The Centre for Covid-19 Situation Administration (CCSA), chaired by Prime Minister Prayut Chan-o-cha, on Sunday extended lockdown measures for another 14 days starting August 3 in a bid to tackle the fast-spreading Delta variant. In addition, the CCSA also increased the number of provinces in the “dark red” zone from 13 to 29.
The CCSA will evaluate the situation again on August 18 and may extend the lockdown to August 31 if the situation does not improve.
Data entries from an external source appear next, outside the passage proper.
-- ==== Sys2Proof/Laws/Memory.lean ====
section
/-! SUPPORT. The stored bytes: a read after a write, and the canonical form, which every operation keeps. -/

namespace Sys2Proof.Machine

theorem memory_read_write_same (m : List Host.Cell) (a : Nat) (v : Byte) :
    ∀ {lo : Nat}, Memory.wfFrom lo m = true → Memory.read (Memory.write m a v) a = v := by
  induction m with
  | nil => intro lo _; by_cases h : v = Memory.unlisted <;> simp [Memory.write, Memory.read, h]
  | cons cell m ih =>
    obtain ⟨k, w⟩ := cell
    intro lo h
    simp only [Memory.wfFrom, Bool.and_eq_true, decide_eq_true_eq] at h
    unfold Memory.write
    have below : ∀ (m : List Host.Cell) (lo : Nat), a < lo → Memory.wfFrom lo m = true →
        Memory.read m a = Memory.unlisted := by
      intro m
      induction m with
      | nil => intros; rfl
      | cons cell m ih =>
        obtain ⟨k, w⟩ := cell
        intro lo hlt hwf
        simp only [Memory.wfFrom, Bool.and_eq_true, decide_eq_true_eq] at hwf
        have hk : a ≠ k := by omega
        simp [Memory.read, hk, ih (k + 1) (by omega) hwf.2]
    by_cases hlt : a < k
    · have hk : a ≠ k := by omega
      by_cases hv : v = Memory.unlisted <;>
        simp [Memory.read, hlt, hv, hk, below m (k + 1) (by omega) h.2]
    · by_cases hk : a = k
      · subst hk
        by_cases hv : v = Memory.unlisted <;> simp [Memory.read, hv, below m (a + 1) (by omega) h.2]
      · simp [Memory.read, hlt, hk, ih h.2]

theorem memory_read_write_other (m : List Host.Cell) (a b : Nat) (v : Byte) (hab : b ≠ a) :
    Memory.read (Memory.write m a v) b = Memory.read m b := by
  induction m with
  | nil => by_cases h : v = Memory.unlisted <;> simp [Memory.write, Memory.read, h, hab]
  | cons cell m ih =>
    obtain ⟨k, w⟩ := cell
    unfold Memory.write
    by_cases hlt : a < k
    · by_cases hv : v = Memory.unlisted <;> simp [Memory.read, hlt, hv, hab]
    · by_cases hk : a = k
      · subst hk
        by_cases hv : v = Memory.unlisted <;> simp [Memory.read, hv, hab]
      · by_cases hb : b = k <;> simp [Memory.read, hlt, hk, hb, ih]

theorem memory_wfFrom_mono {m : List Host.Cell} {lo lo' : Nat} (hle : lo' ≤ lo) (h : Memory.wfFrom lo m = true) :
    Memory.wfFrom lo' m = true := by
  cases m with
  | nil => rfl
  | cons cell m =>
    obtain ⟨k, w⟩ := cell
    simp only [Memory.wfFrom, Bool.and_eq_true, decide_eq_true_eq] at h ⊢
    exact ⟨⟨⟨by omega, h.1.1.2⟩, h.1.2⟩, h.2⟩

theorem memory_wfFrom_write (m : List Host.Cell) (a : Nat) (v : Byte) (ha : a < 65536) :
    ∀ {lo : Nat}, lo ≤ a → Memory.wfFrom lo m = true → Memory.wfFrom lo (Memory.write m a v) = true := by
  induction m with
  | nil =>
    intro lo hlo _
    by_cases h : v = Memory.unlisted <;> simp [Memory.write, Memory.wfFrom, h, ha, hlo]
  | cons cell m ih =>
    obtain ⟨k, w⟩ := cell
    intro lo hlo h
    have h' := h
    simp only [Memory.wfFrom, Bool.and_eq_true, decide_eq_true_eq] at h
    obtain ⟨⟨⟨h1, h2⟩, h3⟩, h4⟩ := h
    unfold Memory.write
    by_cases hlt : a < k
    · by_cases hv : v = Memory.unlisted
      · simpa [hlt, hv] using h'
      · simp [hlt, hv, Memory.wfFrom, hlo, ha, h2, h3, h4, Nat.succ_le_of_lt hlt]
    · by_cases hk : a = k
      · subst hk
        by_cases hv : v = Memory.unlisted
        · simpa [hv] using memory_wfFrom_mono (by omega) h4
        · simp [hv, Memory.wfFrom, hlo, ha, h4]
      · simp [hlt, hk, Memory.wfFrom, h1, h2, h3, ih (by omega : k + 1 ≤ a) h4]

/-- A write keeps the canonical form. -/
theorem memory_wf_write {m : List Host.Cell} (addr : Addr) (v : Byte) (h : Memory.wf m = true) :
    Memory.wf (Memory.write m addr.toNat v) = true :=
  memory_wfFrom_write m addr.toNat v addr.isLt (Nat.zero_le _) h

/-- Dropping cells keeps the canonical form. -/
theorem memory_wfFrom_filter (p : Host.Cell → Bool) (m : List Host.Cell) :
    ∀ {lo : Nat}, Memory.wfFrom lo m = true → Memory.wfFrom lo (m.filter p) = true := by
  induction m with
  | nil => intro lo h; exact h
  | cons cell m ih =>
    obtain ⟨k, w⟩ := cell
    intro lo h
    simp only [Memory.wfFrom, Bool.and_eq_true, decide_eq_true_eq] at h
    obtain ⟨⟨⟨h1, h2⟩, h3⟩, h4⟩ := h
    by_cases hp : p (k, w) = true
    · simp [List.filter, hp, Memory.wfFrom, h1, h2, h3, ih h4]
    · simp only [Bool.not_eq_true] at hp
      simpa [List.filter, hp] using memory_wfFrom_mono (by omega) (ih h4)

theorem memory_wf_outside {m : List Host.Cell} (lo hi : Nat) (h : Memory.wf m = true) :
    Memory.wf (Memory.outside m lo hi) = true :=
  memory_wfFrom_filter _ m h

theorem memory_wf_inside {m : List Host.Cell} (lo hi : Nat) (h : Memory.wf m = true) :
    Memory.wf (Memory.inside m lo hi) = true :=
  memory_wfFrom_filter _ m h

/-- Storing cells at addresses of the address space keeps the canonical form. -/
theorem memory_wf_writeAll (cells : List Host.Cell) (hc : ∀ c ∈ cells, c.1 < 65536) :
    ∀ {m : List Host.Cell}, Memory.wf m = true → Memory.wf (Memory.writeAll m cells) = true := by
  induction cells with
  | nil => intro m h; exact h
  | cons cell cells ih =>
    obtain ⟨k, v⟩ := cell
    intro m h
    exact ih (fun c hm => hc c (List.mem_cons_of_mem _ hm))
      (memory_wfFrom_write m k v (hc (k, v) (List.mem_cons_self ..)) (Nat.zero_le _) h)

/-! ## Reads after taking cells out or putting cells in -/

/-- Dropping cells of other addresses leaves the byte at an address. -/
theorem memory_read_filter {p : Host.Cell → Bool} {m : List Host.Cell} {a : Nat} (h : ∀ v, p (a, v) = true) :
    Memory.read (m.filter p) a = Memory.read m a := by
  induction m with
  | nil => rfl
  | cons cell m ih =>
    obtain ⟨k, v⟩ := cell
    by_cases hk : a = k
    · subst hk
      simp only [List.filter, h, Memory.read, if_true]
    · cases hp : p (k, v) <;> simp only [List.filter, hp, Memory.read, hk, if_false, ih]

theorem memory_read_inside {m : List Host.Cell} {lo hi a : Nat} (h : lo ≤ a ∧ a ≤ hi) :
    Memory.read (Memory.inside m lo hi) a = Memory.read m a :=
  memory_read_filter fun _ => by simp only [h.1, h.2, decide_true, Bool.and_true]

theorem memory_read_outside {m : List Host.Cell} {lo hi a : Nat} (h : ¬ (lo ≤ a ∧ a ≤ hi)) :
    Memory.read (Memory.outside m lo hi) a = Memory.read m a :=
  memory_read_filter fun _ => by
    simp only [Bool.not_eq_true', Bool.and_eq_false_iff, decide_eq_false_iff_not]
    omega

/-- A range that was taken out reads as nothing written. -/
theorem memory_read_outside_in {m : List Host.Cell} {lo hi a : Nat} (h : lo ≤ a ∧ a ≤ hi) :
    Memory.read (Memory.outside m lo hi) a = Memory.unlisted := by
  induction m with
  | nil => rfl
  | cons cell m ih =>
    obtain ⟨k, v⟩ := cell
    simp only [Memory.outside] at ih
    cases hp : (!(decide (lo ≤ k) && decide (k ≤ hi)))
    · simp only [Memory.outside, List.filter, hp, ih]
    · have hk : a ≠ k := by
        rintro rfl
        simp [h.1, h.2] at hp
      simp only [Memory.outside, List.filter, hp, Memory.read, hk, if_false, ih]

/-- Below its bound, a list in canonical form holds nothing. -/
theorem memory_read_below {m : List Host.Cell} {lo a : Nat} (h : Memory.wfFrom lo m = true) (ha : a < lo) :
    Memory.read m a = Memory.unlisted := by
  induction m generalizing lo with
  | nil => rfl
  | cons cell m ih =>
    obtain ⟨k, v⟩ := cell
    simp only [Memory.wfFrom, Bool.and_eq_true, decide_eq_true_eq] at h
    have hk : a ≠ k := by omega
    simp only [Memory.read, hk, if_false, ih h.2 (by omega)]

/-- Storing the cells of a list in canonical form: each of its bytes is read back, and every other is as before. -/
theorem memory_read_writeAll {m cells : List Host.Cell} {a lo : Nat} (h : Memory.wfFrom lo cells = true)
    (hm : Memory.wf m = true) :
    Memory.read (Memory.writeAll m cells) a =
      if Memory.read cells a = Memory.unlisted then Memory.read m a else Memory.read cells a := by
  induction cells generalizing m lo with
  | nil => simp [Memory.writeAll, Memory.read]
  | cons cell cells ih =>
    obtain ⟨k, v⟩ := cell
    simp only [Memory.wfFrom, Bool.and_eq_true, decide_eq_true_eq] at h
    obtain ⟨⟨⟨-, h2⟩, h3⟩, h4⟩ := h
    rw [Memory.writeAll, ih h4 (memory_wfFrom_write m k v h2 (Nat.zero_le _) hm)]
    by_cases hk : a = k
    · subst hk
      simp [Memory.read, memory_read_below h4 (Nat.lt_succ_self a), h3, memory_read_write_same m a v hm]
    · simp [Memory.read, hk, memory_read_write_other m k a v hk]

end Sys2Proof.Machine
end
“The damage from lockdown and control measures in 29 dark red zone provinces is estimated at THB300-400 billion per month, as the newly announced dark red zone provinces are business centres and locations of industrial estates, such as Nakhon Ratchasima, Rayong, Saraburi and Samut Songkram,” chamber chairman Sanan Angubolkul said.
Meanwhile the Federation of Thai Industries (FTI) president, Suphan Mongkolsutee, said on Sunday that the government’s extension of the lockdown was not unexpected based on the trend of infections, but classifying more provinces as dark red zones from the 13 earlier would further affect the manufacturing sector. “The dark red zone provinces account for 70-80 per cent of the country’s overall production capacity. Increasing disease control measures would hinder economic activities even further,” he said. “Furthermore, if there aren’t enough rapid testing and vaccination facilities provided to people in these provinces, it could lead to a surge of infections in lockdown areas.”